= Bodybuilding supplement =

Dietary supplement used for bodybuilding

Bodybuilding supplements are dietary supplements commonly used by those involved in bodybuilding, weightlifting, mixed martial arts, and athletics for the purpose of facilitating an increase in lean body mass. Bodybuilding supplements may contain ingredients that are advertised to increase a person's muscle, body weight, athletic performance, and decrease a person's percent body fat for desired muscle definition. Among the most widely used are high protein drinks, pre-workout blends and caffeinated energy drinks, branched-chain amino acids (BCAA), glutamine, arginine, essential fatty acids, creatine, HMB, whey protein, ZMA, and weight loss products. Supplements are sold either as single ingredient preparations or in the form of "stacks" – proprietary blends of various supplements marketed as offering synergistic advantages.

==History==
Athletes in ancient Greece were advised to consume large quantities of meat and wine. A number of herbal concoctions and tonics have been used by strong men and athletes since ancient times across cultures to try to increase their strength and stamina.

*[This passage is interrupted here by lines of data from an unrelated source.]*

-- ==== Sys2Proof/Syntax.lean ====
section
/-! DEFINITION. Sys2Proof/Syntax.lean: the commands of the block, one constructor per row of the spec's table of
operations and events, with the operands each needs from outside. -/

namespace Sys2Proof

/-- The resource classes of R29, in the order of its rows. -/
inductive ResClass where
  | lane | hashUnit | engine | tenantCore | noiseCell | nandBlock | keyRow | norSector | dmaEngine | fwPair
  deriving DecidableEq, Repr

/-- What the SEC-DED check of a key-store row finds as it is read (R216). -/
inductive RowEcc where
  | clean | corrected | uncorrectable
  deriving DecidableEq, Repr

/-- What a transfer on a handshake link carries, so that its failure can complete it (R19, R20). -/
inductive OpRef where
  | none
  | job (id : Nat)
  | driner (party tag : Nat)
  /-- a key load (R219): the share of a slot's row that the transfer carries, as its check bits find the row (R216), and
  the job it is for -/
  | keyLoad (slot : Nat) (ecc : RowEcc) (job : Nat)
  deriving DecidableEq, Repr

/-- One try of a transfer as its receiver finds it (R17, R19): the parity of the bytes and the 2-bit sequence. -/
structure Try where
  parityOk : Bool
  seqOk : Bool
  deriving DecidableEq, Repr

/-- A pulse's edge at TIME_IN: whether it rises, and the pulse's width in ns (R61, R62). -/
structure TinPulse where
  rising : Bool
  widthNs : Nat
  deriving DecidableEq, Repr

/-- A decoded IRIG-B frame, as the receiver at TIME_IN hands it over (R63). -/
structure Irig where
  /-- every position marker stands where the standard places it -/
  markersOk : Bool
  sec : Nat
  min : Nat
  hour : Nat
  /-- day of year, from 1 -/
  day : Nat
  /-- the year of B004 to B007 -/
  year : Option Nat
  /-- straight binary seconds of the day, when present -/
  sbs : Option Nat
  /-- the IEEE 1344 fields: parity correct -/
  parityOk : Bool
  /-- IEEE 1344 year -/
  cfYear : Option Nat
  /-- leap second pending, and its sign (true deletes) -/
  lsp : Bool
  lsDelete : Bool
  /-- local time offset in half hours -/
  offset : Int
  /-- time quality -/
  quality : BitVec 4
  deriving DecidableEq, Repr

/-- The errors of R114. -/
inductive AerError where
  | receiverError | badTlp | badDllp | replayTimeout | replayRollover | correctedInternal | advisoryNonFatal
  | poisoned | ecrc | completionTimeout | unexpectedCompletion | completerAbort | unsupportedRequest
  | uncorrectableInternal | dataLink | flowControl | receiverOverflow | malformed
  deriving DecidableEq, Repr

/-- A configuration-space control that a host write sets (R92, R100, R102, R104, R109, R112, R113). `fn` 0 is PF0. -/
inductive Cfg where
  /-- Max Payload Size and Max Read Request Size, in bytes -/
  | maxPayload (bytes : Nat)
  | maxRead (bytes : Nat)
  | tag10 (on : Bool)
  | ptmEnable (on : Bool)
  | relaxed (on : Bool)
  /-- Completion Timeout Value and Completion Timeout Disable of Device Control 2 -/
  | cplTimeout (value : BitVec 4) (disable : Bool)
  | ecrc (generate check : Bool)
  | vfEnable (on : Bool) (numVFs : Nat)
  | busMaster (fn : Fin 64) (on : Bool)
  | d3hot (fn : Fin 64) (on : Bool)
  /-- the MSI-X function mask -/
  | fnMask (fn : Fin 64) (on : Bool)
  | msixEnable (fn : Fin 64) (on : Bool)
  /-- a base address register of PF0 (0 BAR0, 1 BAR2, 2 BAR4) and one of the SR-IOV capability (0 BAR0, 1 BAR2) -/
  | bar (n : Fin 3) (value : BitVec 64)
  | vfBar (n : Fin 2) (value : BitVec 64)
  /-- the severity of an uncorrectable error (R114) -/
  | severity (e : AerError) (fatal : Bool)
  /-- the Margining Lane Control register of a lane (R92) -/
  | margin (lane : Fin 16) (control : BitVec 16)
  deriving DecidableEq, Repr

/-- What causes a host reset (R111). -/
inductive HostResetCause where
  | perst | hotReset | linkDown | flrPf0
  deriving DecidableEq, Repr

/-- What acts on one function alone (R112). -/
inductive FnResetCause where
  | flr | busMasterClear | d3hot | vfDisable
  deriving DecidableEq, Repr

/-- How a completion to a module read ends (R104). -/
inductive Cpl where
  | data (bytes : List (BitVec 8))
  | unsupported | abort | poisoned | ecrcFail
  deriving DecidableEq, Repr

/-- What a host's read of a BAR asks for: its size in bytes, and whether it is an AtomicOp request (R92, R96). -/
structure BarAsk where
  size : Nat
  atomic : Bool
  deriving DecidableEq, Repr

/-- Flow-control credit: headers and 16-byte data units of posted, non-posted and completion TLPs. -/
structure Credit where
  ph : Nat := 0
  pd : Nat := 0
  nh : Nat := 0
  nd : Nat := 0
  ch : Nat := 0
  cd : Nat := 0
  deriving DecidableEq, Repr

/-- A Driner command as firmware takes it from its channel (R127, R128): the issuer's MID, the tag and the payload
bytes in the layout of R132 and R133. The opcode is the row's. -/
structure Req where
  party : Nat
  tag : Nat
  payload : List (BitVec 8)
  deriving DecidableEq, Repr

/-- A register access: by a core to a P-space port, with its MID and privilege level (R89, R371), or by the host to a
BAR of a function (R96). -/
inductive RegAccess where
  | port (mid : Nat) (pl : BitVec 2) (port : BitVec 16)
  | bar (fn : Fin 64) (bar offset size : Nat)
  deriving DecidableEq, Repr

/-- How a codeword read ends (R286): the threshold shifts it needed, soft decoding, or failure. -/
inductive ReadEnd where
  | hard (shifts : Nat)
  | soft
  /-- codewords of the segment that soft decoding could not correct, by number (R263) -/
  | unreadable (codewords : BitVec 16)
  deriving DecidableEq, Repr

/-- How a segment program or a block erase ends (R289): its status read passes, reports a failure, or itself fails. -/
inductive NandEnd where
  | pass
  | fail
  | noStatus
  deriving DecidableEq, Repr

/-- How the granules of a window read stand (R313): all valid, a single-bit error, correctable only at a shifted
reference, never; or the read link fails under the jig (R325). -/
inductive FlRead where
  | clean | corrected | shifted | never | jig
  deriving DecidableEq, Repr

/-- How a running flash operation ends: after its retries; the spares that fail their own erase before one serves
(R323); the first failing word of a margin check (R311). -/
structure FlEnd where
  pass : Bool
  spareFails : Nat
  failAt : Option Nat
  deriving DecidableEq, Repr

/-- One range that a DMA engine moves (R402): spaces I or D of a core's banks, cluster memory or the code-flash window.
`space` 0 is I-space, 1 D-space; `core` names the core whose I-space or local banks the range lies in. -/
structure DmaEnd where
  space : Nat
  core : Fin 14
  addr : Nat
  deriving DecidableEq, Repr

/-- A DMA descriptor: the engine moves `len` bytes; `op` is the operation that asked for the move. `parityErrors` counts the
tries that find its parity wrong before one finds it right (R29). -/
structure DmaDesc where
  src : DmaEnd
  dst : DmaEnd
  len : Nat
  op : OpRef
  parityErrors : Nat := 0
  deriving DecidableEq, Repr

/-- An SRAM error that an access finds: uncorrectable (vector 10), or corrected by the ECC and only counted (R29). -/
structure MemErr where
  space : Nat
  addr : BitVec 32
  corrected : Bool := false
  deriving DecidableEq, Repr

/-- What cards answer to a frame of reader mode (R460, R461): bits at anticollision up to and including the first
collision, whole bytes otherwise. -/
inductive CardFrame where
  /-- ATQA: at least one card answers REQA; UID size by its bits 7:6 -/
  | atqa (size : Nat)
  /-- anticollision: the bits received before the first collision, and whether there is one -/
  | uidBits (bits : List Bool) (collision : Bool)
  /-- SAK -/
  | sak (cascade iso4 : Bool)
  /-- ATS with its TA(1) -/
  | ats (ta : BitVec 8)
  | pps
  deriving DecidableEq, Repr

In the 1910s, Eugen Sandow, widely considered to be the first modern bodybuilder in the West, advocated the use of dietary control to enhance muscle growth. Later, bodybuilder Earle Liederman advocated the use of "beef juice" or "beef extract" (basically, consommé) as a way to enhance muscle recovery. In the 1950s, with recreational and competitive bodybuilding becoming increasingly popular, Irvin P. Johnson began to popularize and market egg-based protein powders marketed specifically at bodybuilders and physical athletes. The 1970s and 1980s marked a dramatic increase in the growth of the bodybuilding supplement industry, fueled by the widespread use of modern marketing techniques and a marked increase in recreational bodybuilding.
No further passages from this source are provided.